The origin of breast CSCs is controversial. Current experimental evidence supports two different, but not exclusive, theories (Fig. 1). One theory proposes that CSCs resulted from the deregulation of normal stem cell self-renewal and differentiation pathways, resulting in cancer cells with both self-renewal and differentiation capabilities. Evidence for this theory arises from the similarities between normal stem cells and CSCs and that normal stem cells are highly susceptible to mutations and oncogenic transformation due to their long lifespans (Ponti et al., 2005, Ginestier et al., 2007). Al-Hajj et al. believed that BCSCs are likely to originate from basal mammary stem/progenitor cells due to the similarities between the cell surface profile of basal cells and the putative BCSCs they discovered (Al-Hajj et al., 2003).

Figure 1. Origin of the breast cancer stem cells (BCSCs).

Figure 1

Open in a new tab

BCSCs may arise from normal mammary stem cells (A) or from non-stem tumor cells that have gained the ability for self-renewal (B) by epithelial to mesenchymal transition (EMT) and oncogenic transformation. Both of these hypotheses consider that the phenotypic characteristics of BCSCs are caused by genetic alterations and/or EMT. As result, BCSCs display alterations in signaling pathways controlling the cell cycle, differentiation, and survival (C).

A second theory suggests that BCSCs develop from epithelial-mesenchymal transition (EMT). Cells that have undergone EMT are susceptible to transformation and have many characteristics and behaviors similar to those of normal and neoplastic stem cells (Morel et al., 2008, Mani et al., 2008). CD44+/CD24-/low cells from normal and carcinoma human breast tissues express many genes associated with cells that have undergone EMT (Mani et al., 2008). Furthermore, cells that have undergone an EMT formed 10-fold more mammospheres than did corresponding control cells, suggesting an increase in tumorigenicity in EMT-induced cells (Mani et al., 2008).
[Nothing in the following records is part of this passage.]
-- ==== Sys2Proof/Syntax.lean ====
section
/-! DEFINITION. The commands, one constructor per row of spec/opcode_table.json (R72), and the outcome set of R74. -/

namespace Sys2Proof

/-- The document's outcome set (R13, R74): how well a delta used the available width. -/
inductive SymOutcome where
  | fit
  | overflow
  | underflow
  deriving DecidableEq, Repr

/-- A command with its operand fields as R70 and R71 assemble them: unsigned, not scaled, not sign-extended. -/
inductive Instr where
  /-- CTL.INIT n (R110): initialize the controller. -/
  | ctlInit (n : CsReg)
  /-- CTL.UPDATE o (R111): one controller update with the outcome code `CMD[1:0]`. -/
  | ctlUpdate (o : BitVec 2)
  /-- ENC.START n (R132): open an encode session. -/
  | encStart (n : CsReg)
  /-- ENC.SAMPLE c (R133): encode one input sample. -/
  | encSample (c : Byte)
  /-- ENC.END (R134): write the terminator and close. -/
  | encEnd
  /-- DEC.START n (R163): open a decode session. -/
  | decStart (n : CsReg)
  /-- DEC.STEP (R164): decode one symbol. -/
  | decStep
  /-- REG.READ v (R190): read the register view with index `CMD[2:0]`. -/
  | regRead (v : BitVec 3)
  deriving DecidableEq, Repr

end Sys2Proof
end

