-- ==== Sys2Proof/Machine/Assembler.lean ====
section
/-! DEFINITION. The notation of R87 and the pseudo-instructions of R88: one line of text to what the host issues. Where R87 leaves a
spelling open the choice is log 16. -/

namespace Sys2Proof.Machine

/-! ## Programs as host events (R88) -/

/-- The host issues one command. -/
def issue (i : Instr) : HostEvent := .command (encode i)

/-- `ENCODE n, b_1, …, b_k` (R88). -/
def encodeProgram (n : CsReg) (samples : List Byte) : List HostEvent :=
  issue (.encStart n) :: (samples.map fun c => issue (.encSample c)) ++ [issue .encEnd]

/-- `DECODE n` (R88): DEC.START n, then the host's loop of DEC.STEP. -/
def decodeProgram (n : CsReg) : List HostEvent := [issue (.decStart n), .decodeLoop]

/-! ## Characters -/

/-- The parts of a text between separators. -/
def splitAtChar (sep : Char) : List Char → List (List Char)
  | [] => [[]]
  | c :: cs =>
    match splitAtChar sep cs with
    | [] => [[c]]
    | t :: ts => if c = sep then [] :: t :: ts else (c :: t) :: ts

/-- The text without spaces at either end. -/
def trimSpaces (t : List Char) : List Char := ((t.dropWhile (· == ' ')).reverse.dropWhile (· == ' ')).reverse

/-- The value of a digit in base 10 or 16; hexadecimal letters are capitals (log 16). -/
def digitValue (base : Nat) (c : Char) : Option Nat :=
  if '0'.toNat ≤ c.toNat ∧ c.toNat ≤ '9'.toNat then some (c.toNat - '0'.toNat)
  else if base = 16 ∧ 'A'.toNat ≤ c.toNat ∧ c.toNat ≤ 'F'.toNat then some (c.toNat - 'A'.toNat + 10)
  else none

/-- The number a digit string spells after the digits read so far. -/
def digitsValue (base : Nat) : Nat → List Char → Option Nat
  | acc, [] => some acc
  | acc, c :: cs =>
    match digitValue base c with
    | some d => digitsValue base (base * acc + d) cs
    | none => none

/-- A decimal number of at least one digit. -/
def parseDecimal (t : List Char) : Option Nat := if t = [] then none else digitsValue 10 0 t

/-- A value kept when it is within bounds. -/
def within (lo hi : Nat) (v : Option Nat) : Option Nat := v.filter fun x => lo ≤ x && x ≤ hi

/-! ## Operands (R87) -/

/-- `n`: decimal 0..15. -/
def parseSize (t : List Char) : Option CsReg := (within 0 15 (parseDecimal t)).map (BitVec.ofNat 4)

/-- `b`: 0..255, 0x00..0xFF, or −128..−1 taken mod 256. -/
def parseByte : List Char → Option Byte
  | ['0', 'x', h, l] => (digitsValue 16 0 [h, l]).map (BitVec.ofNat Config.sampleW)
  | '-' :: t => (within 1 128 (parseDecimal t)).map fun x => BitVec.ofNat Config.sampleW (256 - x)
  | t => (within 0 255 (parseDecimal t)).map (BitVec.ofNat Config.sampleW)

/-- The bytes of a list of operands, if each is one. -/
def parseBytes : List (List Char) → Option (List Byte)
  | [] => some []
  | t :: ts =>
    match parseByte t, parseBytes ts with
    | some b, some bs => some (b :: bs)
    | _, _ => none

/-- `o`: FIT, OVF or UNF. -/
def parseOutcome (t : List Char) : Option (BitVec 2) :=
  if t = "FIT".toList then some 0
  else if t = "OVF".toList then some 1
  else if t = "UNF".toList then some 2
  else none

/-- `v`: a view's name, or 0..5. -/
def parseView (t : List Char) : Option (BitVec 3) :=
  if t = "STATUS".toList then some 0
  else if t = "CODE_SIZE".toList then some 1
  else if t = "COUNTERS".toList then some 2
  else if t = "PREV".toList then some 3
  else if t = "RANGE".toList then some 4
  else if t = "HALF".toList then some 5
  else (within 0 5 (parseDecimal t)).map (BitVec.ofNat 3)

/-! ## Lines (R87, R88) -/

/-- The one command with one operand that a parser reads. -/
def oneOperand {α : Type} (parse : List Char → Option α) (mk : α → Instr) : List (List Char) → Option (List HostEvent)
  | [t] => (parse t).map fun x => [issue (mk x)]
  | _ => none

/-- A command without operands. -/
def noOperand (i : Instr) : List (List Char) → Option (List HostEvent)
  | [] => some [issue i]
  | _ => none

/-- A mnemonic with its operands: R87's commands, then R88's pseudo-instructions. Any other spelling is rejected. -/
def assembleWords (name : List Char) (operands : List (List Char)) : Option (List HostEvent) :=
  if name = "CTL.INIT".toList then oneOperand parseSize .ctlInit operands
  else if name = "CTL.UPDATE".toList then oneOperand parseOutcome .ctlUpdate operands
  else if name = "ENC.START".toList then oneOperand parseSize .encStart operands
  else if name = "ENC.SAMPLE".toList then oneOperand parseByte .encSample operands
  else if name = "ENC.END".toList then noOperand .encEnd operands
  else if name = "DEC.START".toList then oneOperand parseSize .decStart operands
  else if name = "DEC.STEP".toList then noOperand .decStep operands
  else if name = "REG.READ".toList then oneOperand parseView .regRead operands
  else if name = "CTL.FIT".toList then noOperand (.ctlUpdate 0) operands
  else if name = "CTL.OVF".toList then noOperand (.ctlUpdate 1) operands
  else if name = "CTL.UNF".toList then noOperand (.ctlUpdate 2) operands
  else if name = "STATUS".toList then noOperand (.regRead 0) operands
  else if name = "ENCODE".toList then
    match operands with
    | t :: ts =>
      match parseSize t, parseBytes ts with
      | some n, some bs => some (encodeProgram n bs)
      | _, _ => none
    | [] => none
  else if name = "DECODE".toList then
    match operands with
    | [t] => (parseSize t).map decodeProgram
    | _ => none
  else none

/-- One line: a command or a pseudo-instruction, operands separated by commas, `;` starting a comment (R87). `none` is a line the
assembler rejects; a line without a command gives no event. -/
def assembleLine (line : List Char) : Option (List HostEvent) :=
  let t := trimSpaces (line.takeWhile (· != ';'))
  let operands := trimSpaces (t.dropWhile (· != ' '))
  if t = [] then some []
  else assembleWords (t.takeWhile (· != ' ')) (if operands = [] then [] else (splitAtChar ',' operands).map trimSpaces)

end Sys2Proof.Machine
end

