-- ==== Sys2Proof/Certificates/Slice0/Obligations.lean ====
section
/-! DEFINITION. The statements for the provers, from the numbered rules of spec/. -/

open Sys2Proof Sys2Proof.Machine

/-! ## Encoding -/

/-- R70 to R72: decoding the word of a well-formed command gives that command, for every operand value. -/
def Obligations.DecodeEncodeRoundTrip : Prop :=
  ∀ i : Instr, i.wellFormed = true → decode (encode i) = .ok i

/-- R72: a decoded command is well-formed and the word was its encoding, so no bit of a word is ignored. -/
def Obligations.DecodedWordIsItsEncoding : Prop :=
  ∀ (w : CmdWord) (i : Instr), decode w = .ok i → i.wellFormed = true ∧ encode i = w

/-- R72, R74, R75: a word spells a command exactly when a row of the match and mask table covers it and it is none of the three words
with a reserved operand value; and at most one row covers a word. -/
def Obligations.DecoderAcceptsExactlyTheTable : Prop :=
  ∀ w : CmdWord,
    ((∃ i, decode w = .ok i) ↔
      (∃ r, r ∈ opRows ∧ r.covers w = true) ∧ w ≠ 0x2003 ∧ w ≠ 0x8006 ∧ w ≠ 0x8007)
    ∧ ∀ r r', r ∈ opRows → r' ∈ opRows → r.covers w = true → r'.covers w = true → r = r'

/-- R72, R87: words written out from the table decode to the commands they stand for. -/
def Obligations.WrittenOutWordsDecode : Prop :=
  decode 0x1500 = .ok (.ctlInit 5) ∧ decode 0x2001 = .ok (.ctlUpdate 1) ∧ decode 0x3900 = .ok (.encStart 9)
    ∧ decode 0x40FF = .ok (.encSample 0xFF) ∧ decode 0x5000 = .ok .encEnd ∧ decode 0x6F00 = .ok (.decStart 15)
    ∧ decode 0x7000 = .ok .decStep ∧ decode 0x8004 = .ok (.regRead 4)
    ∧ decode 0x0000 = .error .reservedOp ∧ decode 0xF123 = .error .reservedOp ∧ decode 0x3401 = .error .mustBeZero
    ∧ decode 0x2401 = .error .mustBeZero ∧ decode 0x2003 = .error .reservedOutcome ∧ decode 0x8006 = .error .reservedView

/-- R72, R87: the word of each command is the one the syntax table gives, for every operand value. -/
def Obligations.EncodedWordsAreTheTables : Prop :=
  (∀ n : CsReg, (encode (.ctlInit n)).toNat = 0x1000 + 0x100 * n.toNat
      ∧ (encode (.encStart n)).toNat = 0x3000 + 0x100 * n.toNat ∧ (encode (.decStart n)).toNat = 0x6000 + 0x100 * n.toNat)
  ∧ (∀ o : BitVec 2, (encode (.ctlUpdate o)).toNat = 0x2000 + o.toNat)
  ∧ (∀ c : Byte, (encode (.encSample c)).toNat = 0x4000 + c.toNat)
  ∧ (∀ v : BitVec 3, (encode (.regRead v)).toNat = 0x8000 + v.toNat)
  ∧ (encode .encEnd).toNat = 0x5000 ∧ (encode .decStep).toNat = 0x7000

/-- R87, R88: lines of the assembler, one for each row of the syntax table and each pseudo-instruction; what it rejects: an operand
out of range, and a name that is no mnemonic; and every line it accepts gives only words of well-formed commands, so no line spells a
reserved word. The ASCII hyphen for the minus sign and the spellings of numbers are the model's choice (log 16), and so is the host
event that stands for the DECODE loop (log 20). -/
def Obligations.AssemblerLinesGiveTheirWords : Prop :=
  (assembleLine "CTL.INIT 5 ; a comment".toList = some [.command 0x1500]
    ∧ assembleLine "CTL.UPDATE OVF".toList = some [.command 0x2001] ∧ assembleLine "ENC.START 15".toList = some [.command 0x3F00]
    ∧ assembleLine "ENC.SAMPLE -128".toList = some [.command 0x4080]
    ∧ assembleLine "ENC.SAMPLE 0xFF".toList = some [.command 0x40FF] ∧ assembleLine "ENC.END".toList = some [.command 0x5000]
    ∧ assembleLine "DEC.START 4".toList = some [.command 0x6400] ∧ assembleLine "DEC.STEP".toList = some [.command 0x7000]
    ∧ assembleLine "REG.READ HALF".toList = some [.command 0x8005]
    ∧ assembleLine "CTL.FIT".toList = some [.command 0x2000] ∧ assembleLine "CTL.OVF".toList = some [.command 0x2001]
    ∧ assembleLine "CTL.UNF".toList = some [.command 0x2002] ∧ assembleLine "STATUS".toList = some [.command 0x8000]
    ∧ assembleLine "ENCODE 4, 1, 2".toList = some [.command 0x3400, .command 0x4001, .command 0x4002, .command 0x5000]
    ∧ assembleLine "DECODE 4".toList = some [.command 0x6400, .decodeLoop]
    ∧ assembleLine "ENC.START 16".toList = none ∧ assembleLine "ENC.SAMPLE 256".toList = none
    ∧ assembleLine "ENC.SAMPLE -129".toList = none ∧ assembleLine "NOP".toList = none)
  ∧ (∀ (t : List Char) (x : Nat), parseDecimal t = some x →
    (15 < x → ∀ name, name ∈ ["CTL.INIT", "ENC.START", "DEC.START", "DECODE"] → assembleWords name.toList [t] = none)
    ∧ (255 < x → assembleWords "ENC.SAMPLE".toList [t] = none)
    ∧ (128 < x → assembleWords "ENC.SAMPLE".toList ['-' :: t] = none)
    ∧ (5 < x → assembleWords "REG.READ".toList [t] = none))
  ∧ (∀ (name : List Char) (operands : List (List Char)),
    name ∉ ["CTL.INIT", "CTL.UPDATE", "ENC.START", "ENC.SAMPLE", "ENC.END", "DEC.START", "DEC.STEP", "REG.READ", "CTL.FIT",
      "CTL.OVF", "CTL.UNF", "STATUS", "ENCODE", "DECODE"].map String.toList → assembleWords name operands = none)
  ∧ (∀ (line : List Char) (events : List HostEvent), assembleLine line = some events → ∀ e, e ∈ events →
    e = .decodeLoop ∨ ∃ i : Instr, i.wellFormed = true ∧ e = .command (encode i))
Ras-MAPK, Ras, c-Myc, p21CIP1, TGFβ, Wnt, Notch, NF-κB, EGF, HGF, FGF, and HIF signaling pathways are involved in EMT induction in cultured cells and in vivo (see (Thiery et al., 2009) for a recent review). In mammary epithelial cells, TGFβ signaling plays an important role. Ongoing autocrine signaling via the canonical and noncanonical Wnt pathways and the TGFβ pathway is responsible for inducing an EMT in normal and neoplastic human mammary epithelial cells (HMECs) and for maintaining their mesenchymal/CSC states (Scheel et al., 2011). TGFβ induces Pez, a tyrosine phosphatase, which in turn promotes EMT and TGFβ production, creating a positive autocrine feedback loop. Introduction of the Ras oncogene sensitize HMECs to EMT, and the addition of TGFβ1 accelerates this conversion, resulting in the appearance of tumorigenic CD44+/CD24-/low cells (Morel et al., 2008). The induction of EMT in the mammary gland in vivo or in isogenic human breast cancer cell lines by Ha-Ras or c-Myc, requires p21CIP1 (Liu et al., 2009).

Functions of BCSCs

A. Self-renewal and Differentiation

BCSCs have the ability to self-renew and a potential to differentiate, generating cells with a variety of phenotypes within tumors. Several pathways have been implicated in the regulation of BCSC self-renewal, including Notch, Hedgehog, and Wnt. In addition, key transcription factors regulate BCSCs including NF-κB, c-Jun, the Forkhead-like-protein Dach1, and the CDK inhibitor p21CIP1 (Liu et al., 2010b, Jiao et al., 2010, Wu et al., 2011, Liu et al., 2009). In particular, in vitro and in vivo evidence revealed the importance of PTEN/PI3-K/Akt/Wnt/β-catenin pathway in BCSC biology. PTEN knockdown in MCF-7 and SUM-159 cell lines induced activation of Akt, increased mammosphere formation, and increased the ALDH+ population (Korkaya et al., 2009). When these cells were injected into NOD/SCID mice, increased Akt phosphorylation and tumorigenicity were observed, indicating that Akt regulates BCSC expansion (Korkaya et al., 2009). Active Akt phosphorylates GSK3β and thereby the Wnt pathway. Ongoing autocrine signaling via the Wnt pathway has been shown to regulate and maintain BCSC self-renewal (Scheel et al., 2011).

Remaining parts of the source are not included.